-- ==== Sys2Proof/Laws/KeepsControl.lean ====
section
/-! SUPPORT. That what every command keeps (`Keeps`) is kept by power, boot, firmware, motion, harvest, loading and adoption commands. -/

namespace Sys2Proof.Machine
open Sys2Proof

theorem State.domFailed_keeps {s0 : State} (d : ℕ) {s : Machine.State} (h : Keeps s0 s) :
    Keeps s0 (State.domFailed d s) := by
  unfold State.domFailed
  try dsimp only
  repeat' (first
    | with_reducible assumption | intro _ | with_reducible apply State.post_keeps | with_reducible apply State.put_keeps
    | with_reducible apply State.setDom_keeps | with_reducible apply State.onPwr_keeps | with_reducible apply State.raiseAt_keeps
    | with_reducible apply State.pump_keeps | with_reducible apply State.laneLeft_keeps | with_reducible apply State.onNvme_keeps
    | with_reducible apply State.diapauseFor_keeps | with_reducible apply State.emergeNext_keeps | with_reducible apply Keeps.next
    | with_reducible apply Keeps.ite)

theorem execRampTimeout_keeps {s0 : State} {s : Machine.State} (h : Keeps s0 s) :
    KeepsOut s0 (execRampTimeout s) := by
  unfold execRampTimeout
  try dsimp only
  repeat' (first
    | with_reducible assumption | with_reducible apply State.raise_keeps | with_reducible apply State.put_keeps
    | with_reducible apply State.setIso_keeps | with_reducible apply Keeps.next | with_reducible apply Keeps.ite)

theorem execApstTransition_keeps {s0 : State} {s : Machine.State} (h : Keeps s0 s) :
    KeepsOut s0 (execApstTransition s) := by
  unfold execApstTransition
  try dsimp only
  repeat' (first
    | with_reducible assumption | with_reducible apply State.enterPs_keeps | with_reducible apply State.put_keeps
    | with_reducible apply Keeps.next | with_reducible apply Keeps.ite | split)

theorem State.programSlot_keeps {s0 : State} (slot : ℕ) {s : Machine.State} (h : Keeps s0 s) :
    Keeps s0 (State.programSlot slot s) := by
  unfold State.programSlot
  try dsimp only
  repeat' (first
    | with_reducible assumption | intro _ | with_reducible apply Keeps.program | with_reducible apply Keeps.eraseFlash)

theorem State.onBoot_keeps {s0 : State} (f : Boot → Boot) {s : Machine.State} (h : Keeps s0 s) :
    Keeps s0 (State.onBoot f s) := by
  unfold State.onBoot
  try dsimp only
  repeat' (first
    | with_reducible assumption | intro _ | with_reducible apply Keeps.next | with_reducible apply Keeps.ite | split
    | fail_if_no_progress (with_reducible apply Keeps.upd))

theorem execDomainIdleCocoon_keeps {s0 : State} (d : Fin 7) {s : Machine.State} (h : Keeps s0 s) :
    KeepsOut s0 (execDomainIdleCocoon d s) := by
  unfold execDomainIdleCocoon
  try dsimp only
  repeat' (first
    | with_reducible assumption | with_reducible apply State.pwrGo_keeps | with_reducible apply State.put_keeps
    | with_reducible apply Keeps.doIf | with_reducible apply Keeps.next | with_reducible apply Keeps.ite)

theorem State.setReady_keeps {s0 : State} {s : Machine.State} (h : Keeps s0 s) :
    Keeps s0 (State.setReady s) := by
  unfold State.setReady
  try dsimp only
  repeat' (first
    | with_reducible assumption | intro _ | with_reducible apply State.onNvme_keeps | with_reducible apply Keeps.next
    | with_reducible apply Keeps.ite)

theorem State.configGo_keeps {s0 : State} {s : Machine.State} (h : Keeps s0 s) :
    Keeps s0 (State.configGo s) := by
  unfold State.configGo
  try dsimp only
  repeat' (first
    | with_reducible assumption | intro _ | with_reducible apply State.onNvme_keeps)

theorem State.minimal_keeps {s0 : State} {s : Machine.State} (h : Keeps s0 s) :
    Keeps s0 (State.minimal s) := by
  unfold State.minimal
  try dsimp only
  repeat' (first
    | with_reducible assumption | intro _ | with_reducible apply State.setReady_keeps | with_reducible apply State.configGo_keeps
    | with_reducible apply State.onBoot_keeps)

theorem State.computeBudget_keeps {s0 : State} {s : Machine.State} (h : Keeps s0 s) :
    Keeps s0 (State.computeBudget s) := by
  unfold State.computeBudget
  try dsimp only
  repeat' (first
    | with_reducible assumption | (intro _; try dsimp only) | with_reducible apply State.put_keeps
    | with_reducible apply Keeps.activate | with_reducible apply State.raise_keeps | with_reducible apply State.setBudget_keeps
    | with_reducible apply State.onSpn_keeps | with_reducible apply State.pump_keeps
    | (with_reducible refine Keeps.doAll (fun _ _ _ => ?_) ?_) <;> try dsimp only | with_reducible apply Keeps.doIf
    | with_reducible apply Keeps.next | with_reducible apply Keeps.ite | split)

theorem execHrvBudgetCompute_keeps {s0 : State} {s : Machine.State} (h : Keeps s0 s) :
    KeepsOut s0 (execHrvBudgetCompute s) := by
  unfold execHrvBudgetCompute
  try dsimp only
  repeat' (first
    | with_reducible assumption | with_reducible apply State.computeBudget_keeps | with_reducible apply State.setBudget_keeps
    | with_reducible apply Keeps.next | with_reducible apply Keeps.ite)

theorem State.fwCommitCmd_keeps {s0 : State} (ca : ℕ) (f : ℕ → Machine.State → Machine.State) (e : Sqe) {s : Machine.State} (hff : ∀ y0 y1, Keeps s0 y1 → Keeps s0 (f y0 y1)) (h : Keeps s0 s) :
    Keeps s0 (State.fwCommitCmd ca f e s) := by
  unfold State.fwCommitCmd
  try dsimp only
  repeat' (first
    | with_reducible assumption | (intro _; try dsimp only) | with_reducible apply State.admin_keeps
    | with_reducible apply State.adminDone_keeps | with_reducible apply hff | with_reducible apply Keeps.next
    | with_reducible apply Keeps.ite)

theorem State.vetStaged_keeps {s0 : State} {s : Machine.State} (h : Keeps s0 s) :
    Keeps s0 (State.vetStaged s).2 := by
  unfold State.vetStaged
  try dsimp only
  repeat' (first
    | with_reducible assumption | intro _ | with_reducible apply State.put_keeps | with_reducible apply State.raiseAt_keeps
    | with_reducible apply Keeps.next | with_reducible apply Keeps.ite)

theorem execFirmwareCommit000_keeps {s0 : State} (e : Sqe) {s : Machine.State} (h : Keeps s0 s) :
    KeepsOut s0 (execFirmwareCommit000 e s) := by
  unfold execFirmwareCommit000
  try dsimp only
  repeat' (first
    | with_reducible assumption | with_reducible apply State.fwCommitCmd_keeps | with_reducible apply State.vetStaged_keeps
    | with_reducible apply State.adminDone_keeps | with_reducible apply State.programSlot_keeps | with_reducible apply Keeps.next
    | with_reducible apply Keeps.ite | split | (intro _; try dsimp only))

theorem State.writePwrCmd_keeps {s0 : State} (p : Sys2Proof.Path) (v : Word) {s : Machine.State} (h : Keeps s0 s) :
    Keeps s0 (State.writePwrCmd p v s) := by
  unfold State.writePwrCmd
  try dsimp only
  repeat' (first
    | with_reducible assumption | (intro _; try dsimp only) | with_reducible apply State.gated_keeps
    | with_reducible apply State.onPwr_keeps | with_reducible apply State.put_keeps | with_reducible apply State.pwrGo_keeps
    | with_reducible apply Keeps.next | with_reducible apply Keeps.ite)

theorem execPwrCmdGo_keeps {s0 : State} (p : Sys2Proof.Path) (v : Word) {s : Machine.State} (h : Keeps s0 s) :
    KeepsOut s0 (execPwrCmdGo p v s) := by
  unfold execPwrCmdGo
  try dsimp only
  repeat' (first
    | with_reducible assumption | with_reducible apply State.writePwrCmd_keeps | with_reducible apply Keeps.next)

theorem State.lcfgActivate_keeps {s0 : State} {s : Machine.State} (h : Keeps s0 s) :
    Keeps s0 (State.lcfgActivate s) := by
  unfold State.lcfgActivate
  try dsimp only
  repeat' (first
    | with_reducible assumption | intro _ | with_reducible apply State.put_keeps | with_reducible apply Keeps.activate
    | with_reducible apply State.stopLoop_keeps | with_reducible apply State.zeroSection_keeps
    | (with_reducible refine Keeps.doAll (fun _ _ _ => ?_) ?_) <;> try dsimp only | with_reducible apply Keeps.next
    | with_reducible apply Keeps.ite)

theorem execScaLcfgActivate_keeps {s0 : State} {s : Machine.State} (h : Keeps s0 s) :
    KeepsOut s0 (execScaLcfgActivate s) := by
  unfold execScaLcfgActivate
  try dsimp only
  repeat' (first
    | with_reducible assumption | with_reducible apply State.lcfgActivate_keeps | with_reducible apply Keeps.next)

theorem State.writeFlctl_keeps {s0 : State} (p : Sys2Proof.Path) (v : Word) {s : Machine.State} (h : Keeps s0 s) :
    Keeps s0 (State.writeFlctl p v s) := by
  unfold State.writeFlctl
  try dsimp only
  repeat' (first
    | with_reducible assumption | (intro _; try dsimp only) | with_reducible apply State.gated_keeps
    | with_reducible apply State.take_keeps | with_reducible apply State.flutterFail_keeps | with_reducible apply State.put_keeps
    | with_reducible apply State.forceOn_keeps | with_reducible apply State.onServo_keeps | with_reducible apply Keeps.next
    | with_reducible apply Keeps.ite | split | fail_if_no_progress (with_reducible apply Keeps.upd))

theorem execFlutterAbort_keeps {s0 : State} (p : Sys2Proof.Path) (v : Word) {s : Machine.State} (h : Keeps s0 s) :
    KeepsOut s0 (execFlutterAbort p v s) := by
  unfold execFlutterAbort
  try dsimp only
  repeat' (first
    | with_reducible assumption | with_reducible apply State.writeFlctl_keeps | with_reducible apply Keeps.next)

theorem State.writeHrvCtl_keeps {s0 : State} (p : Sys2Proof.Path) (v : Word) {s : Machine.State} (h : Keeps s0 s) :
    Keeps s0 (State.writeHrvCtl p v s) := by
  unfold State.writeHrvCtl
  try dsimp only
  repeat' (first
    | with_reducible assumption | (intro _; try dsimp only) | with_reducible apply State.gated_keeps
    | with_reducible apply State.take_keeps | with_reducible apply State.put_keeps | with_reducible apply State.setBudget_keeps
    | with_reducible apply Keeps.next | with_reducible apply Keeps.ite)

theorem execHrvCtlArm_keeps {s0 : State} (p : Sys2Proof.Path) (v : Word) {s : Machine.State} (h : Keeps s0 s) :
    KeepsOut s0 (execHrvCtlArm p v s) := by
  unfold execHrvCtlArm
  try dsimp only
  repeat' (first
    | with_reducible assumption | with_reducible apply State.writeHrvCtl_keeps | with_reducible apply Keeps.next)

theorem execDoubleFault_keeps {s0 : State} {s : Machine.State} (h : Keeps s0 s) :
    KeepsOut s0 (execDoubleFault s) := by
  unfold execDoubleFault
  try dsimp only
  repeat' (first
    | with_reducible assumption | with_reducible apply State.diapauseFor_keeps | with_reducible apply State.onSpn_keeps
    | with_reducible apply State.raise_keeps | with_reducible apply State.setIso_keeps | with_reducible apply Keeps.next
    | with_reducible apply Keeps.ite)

**YOUR GOAL**
Reproduce verbatim the stretch of lines beginning with the one containing "unfold execDoubleFault" and ending at the close of the entries above.

**TASK RESULT**
  unfold execDoubleFault
  try dsimp only
  repeat' (first
    | with_reducible assumption | with_reducible apply State.diapauseFor_keeps | with_reducible apply State.onSpn_keeps
    | with_reducible apply State.raise_keeps | with_reducible apply State.setIso_keeps | with_reducible apply Keeps.next
    | with_reducible apply Keeps.ite)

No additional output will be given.